Both programs are written in C++17 and use the sockpp library for networking, thus it must be first downloaded and installed. The development of this framework is carried out with Visual Studio Code/CMAKE and tested on three platforms (Windows 8.1/10, macOS Big Sur, Ubuntu 20.04).
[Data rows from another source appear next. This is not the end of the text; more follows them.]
-- ==== Sys2Proof/Safety.lean ====
section
/-! DEFINITION. What the block may produce, what a good state is, and the terms in which runs are spoken of: the mathematical
encoding of a number (40_encode.md rules R49 to R59 in exact arithmetic), legal responses (10_state.md rule R20;
30_encoding.md rule R42), the invariant of the queue (10_state.md rule R24), and the accepted and transferred items of a run
(70_reset_and_hazards.md rules R86 and R87). -/

namespace Sys2Proof.Machine

/-! ### The exact encoding of a rational number -/

/-- `(f, e)` is the frexp decomposition of x (40_encode.md rule R49). -/
def IsFrexp (x f : ℚ) (e : ℤ) : Prop :=
  (x = 0 ∧ f = 0 ∧ e = 0) ∨ (x ≠ 0 ∧ |x| = f * 2 ^ e ∧ 1 / 2 ≤ f ∧ f < 1)

/-- The fraction rounded to N − 1 bits, ties away from zero (40_encode.md rule R54). -/
def idealRound (n : Nat) (f : ℚ) : ℤ := ⌊f * 2 ^ (n - 1) + 1 / 2⌋

/-- The normalized magnitude and its exponent (40_encode.md rule R55). -/
def idealMagnitude (n : Nat) (f : ℚ) (e : ℤ) : ℤ × ℤ :=
  if idealRound n f = 2 ^ (n - 1) then (2 ^ (n - 2), e + 1) else (idealRound n f, e)

/-- The signed mantissa and its unclamped exponent (40_encode.md rules R56 and R58). -/
def idealResult (n : Nat) (negative : Bool) (f : ℚ) (e : ℤ) : ℤ × ℤ :=
  if negative then
    if (idealMagnitude n f e).1 = 2 ^ (n - 2) then (-2 ^ (n - 1), (idealMagnitude n f e).2 - 1)
    else (-(idealMagnitude n f e).1, (idealMagnitude n f e).2)
  else idealMagnitude n f e

/-- No bit of `d` is set below the result bytes of the format (20_memory.md rule R28). -/
def ZeroBelow (f : Format) (d : Data) : Prop := d.toNat % 2 ^ (48 - 8 * (params f).nbytes) = 0

/-- `r` is the OK response that carries the encoding of the number x in the format (40_encode.md rules R49 to R60, in exact
arithmetic: no bit operation and no loop). -/
def IsEncodingOf (fmt : Format) (negative : Bool) (x : ℚ) (r : Response) : Prop :=
  ∃ f e, IsFrexp x f e ∧
    r.status = .ok ∧
    r.nbytes.toNat = (params fmt).nbytes ∧
    ZeroBelow fmt r.data ∧
    sext (params fmt).mantissaBits (mantissaField fmt r.data) =
      (idealResult (params fmt).mantissaBits negative f e).1 ∧
    sext (params fmt).exponentBits (exponentField fmt r.data) =
      min (params fmt).emax (max (params fmt).emin (idealResult (params fmt).mantissaBits negative f e).2)

/-! ### Legal responses -/

/-- The two most-significant mantissa bits differ (30_encoding.md rule R42). -/
def Normalized (f : Format) (m : Nat) : Prop :=
  m.testBit ((params f).mantissaBits - 1) ≠ m.testBit ((params f).mantissaBits - 2)

/-- A response the block may produce (10_state.md rules R20 and R21; 30_encoding.md rules R42 and R43). -/
def Response.Legal (r : Response) : Prop :=
  match r.status with
  | .ok =>
    ∃ f, r.nbytes.toNat = (params f).nbytes ∧ ZeroBelow f r.data ∧
      (Normalized f (mantissaField f r.data) ∨ r.data = 0)
  | .invalidWidth => r.nbytes = 0 ∧ r.data = 0
  | .nonfiniteInput => r.nbytes = 0 ∧ r.data = 0

/-! ### Good states -/

/-- The invariant of the machine: `Q` holds at most DEPTH entries, older entries first and no two of one age, each counted
from its accepting edge, and every response in it or taken from it is legal (10_state.md rules R20 and R24; 70_reset_and_hazards.md
rule R86). -/
structure State.Inv (s : State) : Prop where
  bounded : s.queue.length ≤ Config.depth
  ordered : s.queue.Pairwise fun older newer => newer.age < older.age
  counted : ∀ e ∈ s.queue, 1 ≤ e.age
  queued : ∀ e ∈ s.queue, e.rsp.Legal
  taken : ∀ r ∈ s.delivered, r.Legal

/-! ### One edge -/

/-- A response is transferred at the edge that ends this cycle (70_reset_and_hazards.md rule R87). -/
def transfers (s : State) : Bool := s.outValid Config.timing && s.inputs.outReady

/-- The entries that stay in `Q` at the edge (70_reset_and_hazards.md rule R85, step 1). -/
def remaining (s : State) : List Entry := if transfers s then s.queue.tail else s.queue

/-- The response transferred at the edge, if any (70_reset_and_hazards.md rule R87). -/
def taken (s : State) : List Response := if transfers s then (s.queue.take 1).map Entry.rsp else []

/-- `t` follows `s` by an edge outside reset at which `Q` gains exactly `added` (70_reset_and_hazards.md rule R85). -/
def EdgeAdds (s t : State) (added : List Response) : Prop :=
  t.queue = (remaining s).map Entry.older ++ added.map (fun r => { rsp := r, age := 1 }) ∧
    t.delivered = s.delivered ++ taken s ∧ t.script = s.script.tail ∧ t.cycle = s.cycle + 1

/-- Operation `i`, offered in any cycle with `in_ready = 1`, runs to a next state in which `Q` has gained the encoding of its
operand in the format, or the NONFINITE_INPUT response (40_encode.md rules R46 and R63 to R65). -/
def CompletesIn (fmt : Format) (i : Instr) (v : Binary64) : Prop :=
  ∀ s : State, s.inReady Config.timing = true →
    ∃ t r, exec i s = .next t ∧ EdgeAdds s t [r] ∧
      (biasedExponent v = 2047 → r = { status := .nonfiniteInput, nbytes := 0, data := 0 }) ∧
      (biasedExponent v ≠ 2047 → ∃ x, realValue v = some x ∧ IsEncodingOf fmt (signBit v) x r)

/-! ### Runs -/

/-- The next state of a step that has one. -/
def nextState (s : State) : State :=
  match step s with
  | .next t => t
  | .fault _ => s
  | .refused _ => s

/-- The state `n` edges later. -/
def stateAfter : Nat → State → State
  | 0, s => s
  | n + 1, s => stateAfter n (nextState s)

/-- The request accepted at the edge that ends this cycle, if any (70_reset_and_hazards.md rule R86). -/
def acceptedNow (s : State) : List Request :=
  if s.inputs.inValid && s.inReady Config.timing then
    [{ width := s.inputs.inWidth, value := s.inputs.inValue }]
  else []

/-- The requests accepted at the next `n` edges, in order. -/
def acceptedIn : Nat → State → List Request
  | 0, _ => []
  | n + 1, s => acceptedNow s ++ acceptedIn n (nextState s)

/-- The number of the next `n` edges at which a response is transferred. -/
def transferCount : Nat → State → Nat
  | 0, _ => 0
  | n + 1, s => (if transfers s then 1 else 0) + transferCount n (nextState s)

/-- The response of a request (40_encode.md rule R46). -/
def answer (r : Request) : Response := encode1750 r.value r.width

/-- The state `n` edges later on an instance with the parameters `c` (00_scope.md rule R11). -/
def edgesAfter (c : Timing) : Nat → State → State
  | 0, s => s
  | n + 1, s => edgesAfter c n (cycleEdge c s)

end Sys2Proof.Machine
end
Under Ubuntu Linux, all the required dependencies are installed with

$ sudo apt update
$ sudo apt upgrade
$ sudo apt install build-essential cmake git libopencv-dev

To compile the programs, issue these commands:

$ git clone https://github.com/gbaruffa/liquid-edge-ocv-cam-streamer
$ cd liquid-edge-ocv-cam-streamer
$ mkdir build
$ cd build
$ cmake ..
$ make

Since the streaming part uses a network socket, it must be opened in the firewall of your machine and network. For instance, under Ubuntu Linux, you need to allow (UDP and TCP) traffic on this port with

$ sudo ufw allow 15000

If, for any reason, you need to change the default streaming port number, please also remember to add/update the relevant rule in the firewall.

Advanced installation

OpenCV may efficiently use GPUs to perform the computer vision tasks. The receiving program can be accelerated by GPUs using NVIDIA CUDA. To benefit from the GPU acceleration, you might want to install OpenCV manually after compiling it from source. The steps are beyond this documentation, however I will try to detail them a little more.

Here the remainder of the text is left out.